/-- What an accepted SEND leaves of the boxes and the counters. -/
theorem Device.Executes.sends_notice {s : State} {e : Eng} {c : Nat} (h : s.dev.Executes e c) {idx : BitVec 16}
    (hr : idx.toNat < 25) (hcan : (s.dev.dispatched e c).mbCanSend e idx.toNat = true) :
    Completes (.azMbxSend e 0 idx) s (fun t =>
      s.dev.Ran t e c 1 { s.dev.ctx e c with la := true, co := false, pc := (s.dev.ctx e c).pc + 1 } ∧
      t.Holds idx.toNat e (s.dev.ctx e c).a (s.dev.ctx e c).b ∧
      t.fld (Reg.MB_EP_W3_OUT_STATE e) = 1 ∧ t.fld (Reg.MB_EP_W3_DEST e) = idx.toNat ∧
      t.fld Reg.MB_CNT_SENT = min (s.dev.fld Reg.MB_CNT_SENT + 1) 255 ∧
      (∀ r', r' < 25 → r' ≠ idx.toNat → t.rd (Reg.MB_EP_W0 r') = s.dev.rd (Reg.MB_EP_W0 r') ∧
        t.rd (Reg.MB_EP_W1 r') = s.dev.rd (Reg.MB_EP_W1 r') ∧ t.rd (Reg.MB_EP_W2 r') = s.dev.rd (Reg.MB_EP_W2 r')) ∧
      (idx.toNat = 24 → t.bitAt Reg.HP_IRQ_STAT_CAUSE 1 = true) ∧ s.dev.KeepsMem t ∧ s.dev.KeepsCells t) := by
  have he := e.isLt
  have hsent := Device.mbSend_soft _ hcan (s.dev.ctx e c).a (s.dev.ctx e c).b
  refine (h.sends hr hcan).imp ?_
  rintro _ ⟨rfl, hran, hmem, hcells⟩
  obtain ⟨hstate, hdest⟩ := (s.dev.dispatched e c).noticed_pending (k := e) (r := idx.toNat) (s.dev.ctx e c).a
    (s.dev.ctx e c).b (by omega)
  have hreg (y : Ctx) {a : Nat} (ha : 0x4130000 ≤ a) (ha' : a < 0x4140000) :=
    Device.rd_completed_sent hsent e c y ha ha'
  have hkept (y : Ctx) {r' a : Nat} (hr' : r' < 25) (hne : r' ≠ idx.toNat) (ha : a ∈ boxWords r') := by
    obtain ⟨hlo, hhi, hlist⟩ := boxWords_other hr' hne e ha
    exact ((hreg y hlo hhi).trans ((Device.noticed_plain _ _ _).regs a hlist)).trans
      (s.dev.rd_dispatched_mb e c hlo hhi)
  refine ⟨hran, ?_, ?_, ?_, ?_, fun r' hr' hne => ⟨hkept _ hr' hne (by simp [boxWords]),
    hkept _ hr' hne (by simp [boxWords]), hkept _ hr' hne (by simp [boxWords])⟩, fun h24 => ?_, hmem, hcells⟩
  · refine ((s.dev.dispatched e c).noticed_holds _ _ (by omega)).congr (hreg _ ?_ ?_) (hreg _ ?_ ?_) (hreg _ ?_ ?_) <;>
      simp only [Reg.MB_EP_W0, Reg.MB_EP_W1, Reg.MB_EP_W2] <;> omega
  · refine (Device.fld_congr (f := Reg.MB_EP_W3_OUT_STATE e) (hreg _ ?_ ?_)).trans hstate <;>
      simp only [Reg.MB_EP_W3_OUT_STATE, Reg.MB_EP_W3] <;> omega
  · refine (Device.fld_congr (f := Reg.MB_EP_W3_DEST e) (hreg _ ?_ ?_)).trans hdest <;>
      simp only [Reg.MB_EP_W3_DEST, Reg.MB_EP_W3] <;> omega
  · have hold := s.dev.rd_dispatched_mb e c (a := Reg.MB_CNT) (by decide) (by decide)
    rw [Device.fld_congr (f := Reg.MB_CNT_SENT) (hreg _ (by decide) (by decide)), Device.noticed_sent,
      Device.fld_congr (f := Reg.MB_CNT_SENT) hold]
  · rw [Device.mbSend_accepted _ hcan, if_neg (by omega), Device.bitAt, Device.fld_congr (f := Reg.HP_IRQ_STAT_CAUSE)
      (Device.rd_completed_outside _ _ _ _ _ (irqStat_not_stepRegs e))]
    exact Device.bitAt_cause _ (by decide)

/-- Settles O15: a notice and its acknowledgement write their registers before anything is sent. -/
theorem mailboxInstructions : Obligations.MailboxInstructions := by
  rintro s e c h x rfl holds
  have he := e.isLt
  have hread {a : Nat} (ha : a ∈ [Reg.MB_EP_W0 e, Reg.MB_EP_W1 e, Reg.MB_EP_W2 e, Reg.MB_EP_W3 e, Reg.MB_CNT]) :
      (s.dev.dispatched e c).rd a = s.dev.rd a :=
    s.dev.rd_dispatched_mb e c (mbRegs_notice (by omega) (by omega) a ha).1 (mbRegs_notice (by omega) (by omega) a ha).2
  have hvalid : (s.dev.dispatched e c).fld (Reg.MB_EP_W2_VALID e) = s.dev.fld (Reg.MB_EP_W2_VALID e) :=
    Device.fld_congr (hread (by simp [Reg.MB_EP_W2_VALID]))
  refine ⟨?_, ?_, fun hnone => ?_, ?_, fun hnone => ?_, ?_⟩
  · rintro idx _ rfl hr accepted
    have hiff := s.dev.mbCanSend_dispatched e c hr
    exact ⟨fun hacc => h.sends_notice hr (hiff.mpr hacc), fun hno => h.refuses hr (mt hiff.mp hno)⟩
  · rintro ptr lt k ⟨hbox, -, rfl, rfl⟩
    refine h.runs_ok rfl ?_
    rw [← hread (by simp), ← hread (by simp)]
    exact if_pos (by rwa [Device.bit, hvalid])
  · exact h.runs_ok rfl (if_neg (by simpa [Device.bit, hvalid] using hnone))
  · rintro ptr lt k ⟨hbox, hsender, -, -⟩
    exact h.acks hbox hsender
  · refine h.runs_ok rfl ((mbxAckOp_eq e _ c _).trans ?_)
    have hno : ¬(s.dev.dispatched e c).bit (Reg.MB_EP_W2_VALID e) = true := by simpa [Device.bit, hvalid] using hnone
    rw [Device.ackReported, if_neg fun hb => hno hb.2, Device.mbAck, if_neg hno]
    rfl
  · refine h.runs_ok rfl ?_
    have hstate : (s.dev.dispatched e c).fld (Reg.MB_EP_W3_OUT_STATE e) = s.dev.fld (Reg.MB_EP_W3_OUT_STATE e) :=
      Device.fld_congr (hread (by simp [Reg.MB_EP_W3_OUT_STATE]))
    have hcode : (s.dev.dispatched e c).fld (Reg.MB_EP_W3_CODE e) = s.dev.fld (Reg.MB_EP_W3_CODE e) :=
      Device.fld_congr (hread (by simp [Reg.MB_EP_W3_CODE]))
    have hlt : s.dev.fld (Reg.MB_EP_W3_OUT_STATE e) < 4 := s.dev.fld_lt _
    have hla : decide (2 ≤ s.dev.fld (Reg.MB_EP_W3_OUT_STATE e)) =
        decide (s.dev.fld (Reg.MB_EP_W3_OUT_STATE e) = 2 ∨ s.dev.fld (Reg.MB_EP_W3_OUT_STATE e) = 3) :=
      decide_eq_decide.mpr (by omega)
    simp only [mbxStatOp, onZero_ok, hstate, hcode, hla, Ctx.push, Ctx.box]

end Sys2Proof.Machine
end

section
/-! SUPPORT. Traps (R167–R172, R185): what the trap registers show, what each reaction keeps of them, and the statement
about them. -/

namespace Sys2Proof.Machine

/-! ## The device that a trap finds -/

/-- The device on which the trap of an instruction acts: its step has counted. -/
def Device.trapFound (d : Device) (e c : Nat) : Device := ((d.dispatched e c).setCtx e c (d.ctx e c)).retire e 1

section
variable (d : Device) (e : Eng) (c : Nat)

theorem Device.rd_trapFound {a : Nat} (h : a ∉ stepRegs e) : (d.trapFound e c).rd a = d.rd a := by
  have hstep := h
  simp only [stepRegs, List.mem_cons, List.not_mem_nil, or_false, not_or] at h
  obtain ⟨-, hlo, hhi, -⟩ := h
  rw [Device.trapFound, Device.rd_retire_other _ _ _ hlo hhi, Device.rd_setCtx, Device.rd_dispatched _ _ _ hstep]

theorem Device.engState_trapFound : (d.trapFound e c).engState e = d.engState e := by
  have hstatus : (d.trapFound e c).rd (Reg.CE_STATUS e) = (d.dispatched e c).rd (Reg.CE_STATUS e) := by
    rw [Device.trapFound, Device.rd_retire_other _ _ _ (status_ne_lo e e.isLt) (status_ne_hi e e.isLt), Device.rd_setCtx]
  rw [Device.engState, Device.fld_congr (f := Reg.CE_STATUS_STATE e) hstatus,
    Device.fld_setF_other _ _ (.inr (by simp [Reg.CE_STATUS_STATE, Reg.CE_STATUS_ACTIVE_CTX]))]
  rfl

theorem Device.trapFound_keeps : d.KeepsMem (d.trapFound e c) ∧ d.KeepsCells (d.trapFound e c) :=
  ⟨⟨by simp [Device.trapFound], by simp [Device.trapFound], by simp [Device.trapFound]⟩,
    fun n => Device.tcell_congr (by simp [Device.trapFound, Device.setCtx]) n,
    fun n => Device.ccell_congr (by simp [Device.trapFound, Device.setCtx]) n⟩

theorem Device.migrating_trapFound : (d.trapFound e c).migrating e c = d.migrating e c := by
  simp [Device.migrating, Device.relOf, Device.trapFound]

end

/-! ## The trap registers (R172) -/

/-- What the trap registers of an engine show. -/
structure Device.TrapShown (t : Device) (e : Nat) (word : Word) (area pc count : Nat) (addr : Word) : Prop where
  word : t.rd (Reg.CE_TRAP_0 e) = word
  area : t.fld (Reg.CE_TRAP_1_AREA e) = area
  pos : (t.rd (Reg.CE_TRAP_1 e)).toNat % 65536 = pc
  count : t.fld (Reg.CE_TRAP_1_COUNT e) = count
  addr : t.rd (Reg.CE_TRAP_2 e) = addr

/-- The trap registers of an engine. -/
def trapRegs (e : Nat) : List Nat := [Reg.CE_TRAP_0 e, Reg.CE_TRAP_1 e, Reg.CE_TRAP_2 e]

theorem Device.TrapShown.congr {d t : Device} {e : Nat} {word : Word} {area pc count : Nat} {addr : Word}
    (h : d.TrapShown e word area pc count addr) (hk : ∀ a ∈ trapRegs e, t.rd a = d.rd a) :
    t.TrapShown e word area pc count addr := by
  have h1 : t.rd (Reg.CE_TRAP_1 e) = d.rd (Reg.CE_TRAP_1 e) := hk _ (by simp [trapRegs])
  exact ⟨(hk _ (by simp [trapRegs])).trans h.word, (Device.fld_congr (f := Reg.CE_TRAP_1_AREA e) h1).trans h.area,
    by rw [h1, h.pos], (Device.fld_congr (f := Reg.CE_TRAP_1_COUNT e) h1).trans h.count,
    (hk _ (by simp [trapRegs])).trans h.addr⟩

/-- Cause, context, code and reaction as CE_TRAP_0 shows them. -/
def trapWord (c cause code react : Nat) : Word := wd (code * 65536 + c * 4096 + react * 1024 + cause)

/-- The first two trap registers of a trap. -/
def Device.trapLatched (d : Device) (e : Nat) (word : Word) (area pc : Nat) : Device :=
  (((d.wr (Reg.CE_TRAP_0 e) word).setF (Reg.CE_TRAP_1_AREA e) area).setF ⟨Reg.CE_TRAP_1 e, 0, 16⟩ pc).inc
    (Reg.CE_TRAP_1_COUNT e)

/-- A trap that has shown itself, and has been recorded. -/
def Device.trapReported (d : Device) (e c : Nat) (word : Word) (area pc : Nat) (addr : Word) : Device :=
  ((d.trapLatched e word area pc).wr (Reg.CE_TRAP_2 e) addr).raiseFrom e c pc 0x090
    [wd e, (d.trapLatched e word area pc).rd (Reg.CE_TRAP_0 e), (d.trapLatched e word area pc).rd (Reg.CE_TRAP_1 e), addr]

section
variable (d : Device) (e : Nat) (word : Word) (area pc : Nat)

theorem Device.trapLatched_plain : d.Plain (· ∈ [Reg.CE_TRAP_0 e, Reg.CE_TRAP_1 e]) (d.trapLatched e word area pc) :=
  (((d.plain_wr _ (by simp)).trans (Device.plain_setF _ (f := Reg.CE_TRAP_1_AREA e) _ (by simp [Reg.CE_TRAP_1_AREA]))).trans
    (Device.plain_setF _ (f := ⟨Reg.CE_TRAP_1 e, 0, 16⟩) _ (by simp))).trans
      (Device.plain_inc _ (f := Reg.CE_TRAP_1_COUNT e) (by simp [Reg.CE_TRAP_1_COUNT]))

theorem Device.trapReported_plain (c : Nat) (addr : Word) :
    d.Plain (· ∈ Reg.EVR_LOSS :: trapRegs e) (d.trapReported e c word area pc addr) :=
  (((d.trapLatched_plain e word area pc).mono fun a ha => by simp [trapRegs] at ha ⊢; omega).trans
    (Device.plain_wr _ _ (by simp [trapRegs]))).trans (Device.plain_raiseFrom _ _ _ _ _ _ List.mem_cons_self)

/-- A field of the low half of a register is the register modulo 2^16. -/
theorem Device.fld_low_half (a : Nat) : d.fld ⟨a, 0, 16⟩ = (d.rd a).toNat % 65536 := by
  simp [Device.fld, bitsOf]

************

# [Task to complete]
Within the listing above, the range opens at the line with "Device.rd_completed_sent hsent e" and closes at the line with "refine ⟨hran, ?_, ?_, ?_, ?_, fun". Reproduce exactly the lines of that range, including both ends.

# [Exercise solution]
    Device.rd_completed_sent hsent e c y ha ha'
  have hkept (y : Ctx) {r' a : Nat} (hr' : r' < 25) (hne : r' ≠ idx.toNat) (ha : a ∈ boxWords r') := by
    obtain ⟨hlo, hhi, hlist⟩ := boxWords_other hr' hne e ha
    exact ((hreg y hlo hhi).trans ((Device.noticed_plain _ _ _).regs a hlist)).trans
      (s.dev.rd_dispatched_mb e c hlo hhi)
  refine ⟨hran, ?_, ?_, ?_, ?_, fun r' hr' hne => ⟨hkept _ hr' hne (by simp [boxWords]),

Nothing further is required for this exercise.